Neben der Anzahl der Anbieter, die ihre Preise erhöhen, erschreckt auch die Höhe der Steigerungen. Bisher lag der größte Preisanstieg bei 29 Prozent, diese Runde führen die Vereinigten Stadtwerken in Schleswig-Holstein mit einer Erhöhung um 31 Prozent an.

Für einen durchschnittlichen Haushalt mit einem Verbrauch von ca. 20 000 Kilowattstunden und einer Leistung von 15 Kilowatt bedeutet dies eine Steigerung der Ausgaben für Erdgas von 396 Euro auf das gesamte Jahr gerechnet, berichtet Focus.

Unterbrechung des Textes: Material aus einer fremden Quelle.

/-! ## Decoding: words written out from R82, R83 and 95_test_vectors.md 2.4 -/

theorem test_decode_rdBase : decode (.ht 0b000000#6 0) = .ok .rdBase := by decide
theorem test_decode_rdLen : decode (.ht 0b000100#6 0) = .ok .rdLen := by decide
theorem test_decode_rdCtrl : decode (.ht 0b001000#6 0) = .ok .rdCtrl := by decide
theorem test_decode_rdStatus : decode (.ht 0b001100#6 0) = .ok .rdStatus := by decide
theorem test_decode_rdResult : decode (.ht 0b010000#6 0) = .ok .rdResult := by decide
theorem test_decode_rdRsvd14 : decode (.ht 0b010100#6 0) = .ok .rdRsvd14 := by decide
theorem test_decode_rdRsvd18 : decode (.ht 0b011000#6 0) = .ok .rdRsvd18 := by decide
theorem test_decode_rdRsvd1C : decode (.ht 0b011100#6 0) = .ok .rdRsvd1C := by decide
theorem test_decode_wrBase : decode (.ht 0b100000#6 0x1000#32) = .ok (.wrBase 0x1000#32) := by decide
theorem test_decode_wrLen : decode (.ht 0b100100#6 0x9#32) = .ok (.wrLen 9#32) := by decide
theorem test_decode_wrCtrl : decode (.ht 0b101000#6 0x1#32) = .ok (.wrCtrl 1#32) := by decide
theorem test_decode_wrStatus : decode (.ht 0b101100#6 0x2#32) = .ok (.wrStatus 2#32) := by decide
theorem test_decode_wrResult : decode (.ht 0b110000#6 0x3#32) = .ok (.wrResult 3#32) := by decide
theorem test_decode_wrRsvd14 : decode (.ht 0b110100#6 0x4#32) = .ok (.wrRsvd14 4#32) := by decide
theorem test_decode_wrRsvd18 : decode (.ht 0b111000#6 0x5#32) = .ok (.wrRsvd18 5#32) := by decide
theorem test_decode_wrRsvd1C : decode (.ht 0b111100#6 0x6#32) = .ok (.wrRsvd1C 6#32) := by decide
theorem test_decode_engStep : decode (.ec 0b10#2) = .ok .engStep := by decide
theorem test_decode_engFinish : decode (.ec 0b11#2) = .ok .engFinish := by decide
theorem test_decode_engine_idle :
    decode (.ec 0b00#2) = .rejected .engineIdle ∧ decode (.ec 0b01#2) = .rejected .engineIdle := by decide

/-- The refused keys that 95_test_vectors.md 2.4 names. -/
theorem test_decode_refused_keys :
    [0x01#6, 0x02#6, 0x03#6, 0x06#6, 0x21#6, 0x2A#6, 0x3F#6].all
      (fun k => decide (decodeKey k = .rejected (.misaligned (keyOffset k)))) = true := by decide

/-- 16 of the 64 keys decode (R82). -/
theorem test_sixteen_keys_decode :
    ((List.range 64).filter (fun k => decide (decodeKey (BitVec.ofNat 6 k) ≠
      .rejected (.misaligned (keyOffset (BitVec.ofNat 6 k)))))).length = 16 := by decide

/-- The rows of the opcode table as numbers; ENG_ACCEPT's row is WR_CTRL's (R87). -/
theorem test_table_rows :
    [0x00, 0x04, 0x08, 0x0C, 0x10, 0x14, 0x18, 0x1C, 0x20, 0x24, 0x28, 0x2C, 0x30, 0x34, 0x38, 0x3C, 2, 3].map
      (decodeTableWord 8) =
    [some .rdBase, some .rdLen, some .rdCtrl, some .rdStatus, some .rdResult, some .rdRsvd14, some .rdRsvd18,
     some .rdRsvd1C, some (.wrBase 0), some (.wrLen 0), some (.wrCtrl 0), some (.wrStatus 0), some (.wrResult 0),
     some (.wrRsvd14 0), some (.wrRsvd18 0), some (.wrRsvd1C 0), some .engStep, some .engFinish] := by decide
theorem test_table_data_word : decodeTableWord 40 0x0000000928 = some (.wrCtrl 9#32) := by decide
theorem test_table_no_such_word : decodeTableWord 8 0x40 = none ∧ decodeTableWord 8 1 = none := by decide
theorem test_fetch_places_wrLen :
    nextHas (step (State.reset.withFetchWord 40 0x924)) (fun t => t.len = 9#16) = true := by decide
theorem test_fetch_places_engFinish : nextHas (step (State.reset.withFetchWord 8 3)) (fun t => t.done) = true := by decide
theorem test_fetch_places_engStep :
    nextHas (step (State.reset.withFetchWord 8 2)) (fun t => t.cnt = 1#16) = true := by decide
theorem test_fetch_refuses_a_misaligned_key :
    refusedAs (step (State.reset.withFetchWord 8 0x21)) (.misalignedAccess 1#5) = true := by decide
theorem test_fetch_refuses_no_key : refusedAs (step (State.reset.withFetchWord 8 0x7C)) (.accessWidth 1) = true := by
  decide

Die Stadtwerke Duisburg führen derzeit die Tabelle der Gasanbieter mit 1604 Euro jährlich für Gas für einen Musterhaushalt an. Ein Wechsel zu einem günstigeren Anbieter vor Ort spart hier bis zu 253 Euro. Die Stadtwerke Pforzheim sind mit 1150 Euro aktuell der deutschlandweit günstigste Gasanbieter.
Allein vom 1. Januar bis zum 1. August stieg das Preisniveau bei Gas um rund acht Prozent, ermittelte Verivox, dies obwohl der Ölpreis, an den der Gaspreis immernoch gebunden ist, zwischenzeitlich wieder gesunken ist.